• Task to carry out
For the entries below, print exactly the lines between the line holding "-- ==== Sys2Proof/Word.lean" and the line holding "abbrev Sample := BitVec 16", inclusive, and nothing else.

Stored records
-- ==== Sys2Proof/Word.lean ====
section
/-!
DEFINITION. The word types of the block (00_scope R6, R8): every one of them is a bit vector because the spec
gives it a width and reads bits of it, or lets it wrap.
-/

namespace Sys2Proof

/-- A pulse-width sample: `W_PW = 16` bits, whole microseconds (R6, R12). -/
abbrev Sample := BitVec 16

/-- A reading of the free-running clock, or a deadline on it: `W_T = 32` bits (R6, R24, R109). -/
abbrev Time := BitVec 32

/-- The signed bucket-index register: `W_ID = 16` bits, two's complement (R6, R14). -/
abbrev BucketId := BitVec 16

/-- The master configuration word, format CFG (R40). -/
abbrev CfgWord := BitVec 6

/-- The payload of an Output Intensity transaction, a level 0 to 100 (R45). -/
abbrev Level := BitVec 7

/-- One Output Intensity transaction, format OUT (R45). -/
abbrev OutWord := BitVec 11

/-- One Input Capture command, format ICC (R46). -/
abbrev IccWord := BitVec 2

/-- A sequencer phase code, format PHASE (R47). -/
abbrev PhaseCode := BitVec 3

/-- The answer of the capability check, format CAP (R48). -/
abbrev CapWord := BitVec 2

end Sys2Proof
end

--

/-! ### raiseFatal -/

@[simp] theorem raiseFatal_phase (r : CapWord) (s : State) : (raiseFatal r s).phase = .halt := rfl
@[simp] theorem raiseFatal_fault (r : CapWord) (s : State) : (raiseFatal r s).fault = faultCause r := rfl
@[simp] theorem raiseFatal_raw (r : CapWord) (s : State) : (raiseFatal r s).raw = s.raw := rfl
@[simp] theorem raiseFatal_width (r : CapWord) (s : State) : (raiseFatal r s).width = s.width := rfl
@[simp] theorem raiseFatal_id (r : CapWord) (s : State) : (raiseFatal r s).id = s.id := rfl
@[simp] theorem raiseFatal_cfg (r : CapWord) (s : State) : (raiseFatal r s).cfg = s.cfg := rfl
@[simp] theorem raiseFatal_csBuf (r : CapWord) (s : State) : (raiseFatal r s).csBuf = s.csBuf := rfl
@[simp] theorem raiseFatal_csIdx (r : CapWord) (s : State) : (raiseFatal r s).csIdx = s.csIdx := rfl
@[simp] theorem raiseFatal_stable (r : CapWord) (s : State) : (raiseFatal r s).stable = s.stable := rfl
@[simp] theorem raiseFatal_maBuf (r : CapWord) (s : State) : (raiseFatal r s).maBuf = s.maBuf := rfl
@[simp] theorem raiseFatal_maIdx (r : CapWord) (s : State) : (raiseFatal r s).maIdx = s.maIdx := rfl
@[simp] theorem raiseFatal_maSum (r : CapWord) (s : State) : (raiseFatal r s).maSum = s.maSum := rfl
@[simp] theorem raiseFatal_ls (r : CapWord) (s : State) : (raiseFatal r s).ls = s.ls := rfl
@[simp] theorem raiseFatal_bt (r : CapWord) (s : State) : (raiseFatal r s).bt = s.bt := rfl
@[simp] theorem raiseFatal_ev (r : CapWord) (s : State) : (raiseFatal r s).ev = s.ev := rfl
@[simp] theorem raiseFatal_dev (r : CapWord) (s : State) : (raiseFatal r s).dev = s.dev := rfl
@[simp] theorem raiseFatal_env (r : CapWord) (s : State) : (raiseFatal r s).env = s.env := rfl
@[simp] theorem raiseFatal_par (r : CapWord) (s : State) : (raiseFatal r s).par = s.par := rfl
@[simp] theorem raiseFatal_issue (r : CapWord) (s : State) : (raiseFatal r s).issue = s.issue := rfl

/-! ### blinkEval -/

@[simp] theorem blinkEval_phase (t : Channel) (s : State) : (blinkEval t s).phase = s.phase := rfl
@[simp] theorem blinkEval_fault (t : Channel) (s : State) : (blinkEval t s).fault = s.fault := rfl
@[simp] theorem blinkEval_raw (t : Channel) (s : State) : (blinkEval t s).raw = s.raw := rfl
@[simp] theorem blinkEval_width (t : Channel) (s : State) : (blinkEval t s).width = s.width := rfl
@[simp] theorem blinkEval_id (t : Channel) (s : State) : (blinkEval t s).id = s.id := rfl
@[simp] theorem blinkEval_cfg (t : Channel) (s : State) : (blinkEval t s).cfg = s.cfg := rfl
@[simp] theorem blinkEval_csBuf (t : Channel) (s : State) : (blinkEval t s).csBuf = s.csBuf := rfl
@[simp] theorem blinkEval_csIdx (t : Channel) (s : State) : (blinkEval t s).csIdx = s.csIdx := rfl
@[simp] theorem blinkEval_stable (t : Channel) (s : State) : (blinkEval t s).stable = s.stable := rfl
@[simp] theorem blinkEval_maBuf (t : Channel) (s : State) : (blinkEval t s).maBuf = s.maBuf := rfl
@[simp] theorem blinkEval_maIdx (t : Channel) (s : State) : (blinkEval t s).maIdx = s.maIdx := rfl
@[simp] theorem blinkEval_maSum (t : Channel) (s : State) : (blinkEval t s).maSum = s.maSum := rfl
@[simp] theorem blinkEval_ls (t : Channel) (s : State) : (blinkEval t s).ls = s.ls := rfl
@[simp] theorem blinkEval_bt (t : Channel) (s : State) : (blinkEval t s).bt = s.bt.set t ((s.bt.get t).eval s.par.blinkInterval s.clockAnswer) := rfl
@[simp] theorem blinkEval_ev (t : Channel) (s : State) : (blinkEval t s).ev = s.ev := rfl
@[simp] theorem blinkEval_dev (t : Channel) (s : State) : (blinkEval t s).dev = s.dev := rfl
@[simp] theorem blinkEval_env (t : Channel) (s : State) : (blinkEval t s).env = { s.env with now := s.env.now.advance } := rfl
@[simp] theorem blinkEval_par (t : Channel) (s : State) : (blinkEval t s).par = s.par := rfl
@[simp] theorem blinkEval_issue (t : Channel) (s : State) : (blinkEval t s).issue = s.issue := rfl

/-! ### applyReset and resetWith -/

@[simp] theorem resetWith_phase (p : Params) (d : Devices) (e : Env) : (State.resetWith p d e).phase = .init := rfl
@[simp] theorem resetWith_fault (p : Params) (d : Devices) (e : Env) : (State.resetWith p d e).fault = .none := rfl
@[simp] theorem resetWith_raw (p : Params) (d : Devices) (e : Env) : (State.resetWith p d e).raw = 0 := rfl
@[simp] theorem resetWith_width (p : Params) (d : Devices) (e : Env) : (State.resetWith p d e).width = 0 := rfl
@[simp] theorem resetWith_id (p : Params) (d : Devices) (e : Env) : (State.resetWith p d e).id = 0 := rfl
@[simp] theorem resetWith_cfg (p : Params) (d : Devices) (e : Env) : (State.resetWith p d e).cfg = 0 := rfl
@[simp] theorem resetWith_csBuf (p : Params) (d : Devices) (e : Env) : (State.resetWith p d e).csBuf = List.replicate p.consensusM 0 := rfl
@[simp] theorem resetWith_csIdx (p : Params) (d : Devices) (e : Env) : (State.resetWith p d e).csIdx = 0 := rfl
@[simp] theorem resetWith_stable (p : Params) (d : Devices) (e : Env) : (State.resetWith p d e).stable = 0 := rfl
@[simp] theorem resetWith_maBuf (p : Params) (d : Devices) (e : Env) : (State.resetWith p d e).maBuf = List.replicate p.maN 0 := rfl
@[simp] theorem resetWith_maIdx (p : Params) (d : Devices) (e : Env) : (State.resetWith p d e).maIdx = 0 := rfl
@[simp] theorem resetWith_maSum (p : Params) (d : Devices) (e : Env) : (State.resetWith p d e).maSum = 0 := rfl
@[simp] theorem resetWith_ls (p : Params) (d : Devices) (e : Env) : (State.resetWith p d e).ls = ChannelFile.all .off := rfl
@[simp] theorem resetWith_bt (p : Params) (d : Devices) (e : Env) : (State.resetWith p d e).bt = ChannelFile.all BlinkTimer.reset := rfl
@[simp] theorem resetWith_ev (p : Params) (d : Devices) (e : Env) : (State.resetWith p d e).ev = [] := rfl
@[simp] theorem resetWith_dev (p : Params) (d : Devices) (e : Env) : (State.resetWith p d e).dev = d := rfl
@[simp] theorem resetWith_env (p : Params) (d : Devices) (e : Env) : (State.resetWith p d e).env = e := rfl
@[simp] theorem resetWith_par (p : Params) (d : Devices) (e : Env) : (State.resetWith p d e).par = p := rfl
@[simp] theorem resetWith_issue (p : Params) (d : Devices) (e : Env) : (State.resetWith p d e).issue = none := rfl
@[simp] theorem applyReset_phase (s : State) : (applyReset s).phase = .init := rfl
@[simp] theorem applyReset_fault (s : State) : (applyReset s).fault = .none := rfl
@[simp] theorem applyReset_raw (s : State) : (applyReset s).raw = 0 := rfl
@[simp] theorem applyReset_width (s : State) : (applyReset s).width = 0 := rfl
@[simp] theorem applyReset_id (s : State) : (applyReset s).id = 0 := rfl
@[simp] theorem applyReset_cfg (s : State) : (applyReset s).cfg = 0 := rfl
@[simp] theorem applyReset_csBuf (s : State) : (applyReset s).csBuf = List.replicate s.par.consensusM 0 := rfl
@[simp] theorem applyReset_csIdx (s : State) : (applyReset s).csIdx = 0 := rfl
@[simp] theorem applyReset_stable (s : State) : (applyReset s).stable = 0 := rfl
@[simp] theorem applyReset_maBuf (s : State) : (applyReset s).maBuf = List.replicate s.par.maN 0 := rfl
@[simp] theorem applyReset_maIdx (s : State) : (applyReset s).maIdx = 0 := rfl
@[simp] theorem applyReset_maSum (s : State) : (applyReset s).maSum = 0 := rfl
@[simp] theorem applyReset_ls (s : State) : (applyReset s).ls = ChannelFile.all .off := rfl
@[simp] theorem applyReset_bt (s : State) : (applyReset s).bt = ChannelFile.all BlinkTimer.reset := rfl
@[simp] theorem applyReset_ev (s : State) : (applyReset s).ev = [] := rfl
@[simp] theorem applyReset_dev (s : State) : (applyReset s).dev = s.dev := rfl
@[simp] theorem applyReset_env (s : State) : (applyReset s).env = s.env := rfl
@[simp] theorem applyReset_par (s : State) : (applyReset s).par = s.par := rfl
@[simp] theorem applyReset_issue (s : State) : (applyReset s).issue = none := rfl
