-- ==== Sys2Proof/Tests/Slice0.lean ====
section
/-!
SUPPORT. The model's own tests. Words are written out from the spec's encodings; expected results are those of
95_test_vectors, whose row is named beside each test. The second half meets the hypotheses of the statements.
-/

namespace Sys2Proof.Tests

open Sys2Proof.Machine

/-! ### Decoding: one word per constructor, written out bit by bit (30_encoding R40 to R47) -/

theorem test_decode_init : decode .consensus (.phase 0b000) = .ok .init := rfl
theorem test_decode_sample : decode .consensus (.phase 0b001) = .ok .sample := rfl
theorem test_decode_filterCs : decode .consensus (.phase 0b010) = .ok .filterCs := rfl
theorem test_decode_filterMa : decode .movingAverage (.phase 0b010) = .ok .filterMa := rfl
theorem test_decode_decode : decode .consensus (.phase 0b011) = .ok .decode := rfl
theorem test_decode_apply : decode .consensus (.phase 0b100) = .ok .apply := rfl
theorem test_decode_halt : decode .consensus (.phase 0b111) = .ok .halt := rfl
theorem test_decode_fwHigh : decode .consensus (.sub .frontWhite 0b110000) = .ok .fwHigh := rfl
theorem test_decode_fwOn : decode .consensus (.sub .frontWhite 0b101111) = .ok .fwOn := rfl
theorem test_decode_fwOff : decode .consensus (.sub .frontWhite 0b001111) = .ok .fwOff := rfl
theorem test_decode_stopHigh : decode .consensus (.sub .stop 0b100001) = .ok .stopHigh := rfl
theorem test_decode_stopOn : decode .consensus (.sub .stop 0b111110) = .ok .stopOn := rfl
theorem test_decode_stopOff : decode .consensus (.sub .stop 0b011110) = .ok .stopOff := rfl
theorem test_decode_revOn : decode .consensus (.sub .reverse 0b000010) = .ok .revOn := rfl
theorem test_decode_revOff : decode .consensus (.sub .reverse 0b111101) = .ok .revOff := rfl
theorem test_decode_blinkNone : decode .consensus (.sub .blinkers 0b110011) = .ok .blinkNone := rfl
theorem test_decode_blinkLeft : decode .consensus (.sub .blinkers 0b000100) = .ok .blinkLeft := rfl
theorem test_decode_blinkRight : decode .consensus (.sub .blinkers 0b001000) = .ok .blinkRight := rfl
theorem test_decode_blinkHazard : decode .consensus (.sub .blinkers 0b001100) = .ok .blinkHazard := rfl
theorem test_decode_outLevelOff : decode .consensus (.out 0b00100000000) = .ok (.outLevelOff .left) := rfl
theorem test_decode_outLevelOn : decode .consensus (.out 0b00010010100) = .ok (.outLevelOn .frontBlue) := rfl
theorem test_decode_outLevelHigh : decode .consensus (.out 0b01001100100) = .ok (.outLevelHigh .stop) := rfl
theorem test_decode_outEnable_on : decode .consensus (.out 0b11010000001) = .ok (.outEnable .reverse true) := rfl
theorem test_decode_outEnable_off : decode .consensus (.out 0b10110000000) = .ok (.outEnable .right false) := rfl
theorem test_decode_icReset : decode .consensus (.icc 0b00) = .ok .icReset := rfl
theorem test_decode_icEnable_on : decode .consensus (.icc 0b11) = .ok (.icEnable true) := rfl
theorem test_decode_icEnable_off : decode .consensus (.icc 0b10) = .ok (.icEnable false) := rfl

• Reply
-- ==== Sys2Proof/Word.lean ====
section
/-!
DEFINITION. The word types of the block (00_scope R6, R8): every one of them is a bit vector because the spec
gives it a width and reads bits of it, or lets it wrap.
-/

namespace Sys2Proof

/-- A pulse-width sample: `W_PW = 16` bits, whole microseconds (R6, R12). -/
abbrev Sample := BitVec 16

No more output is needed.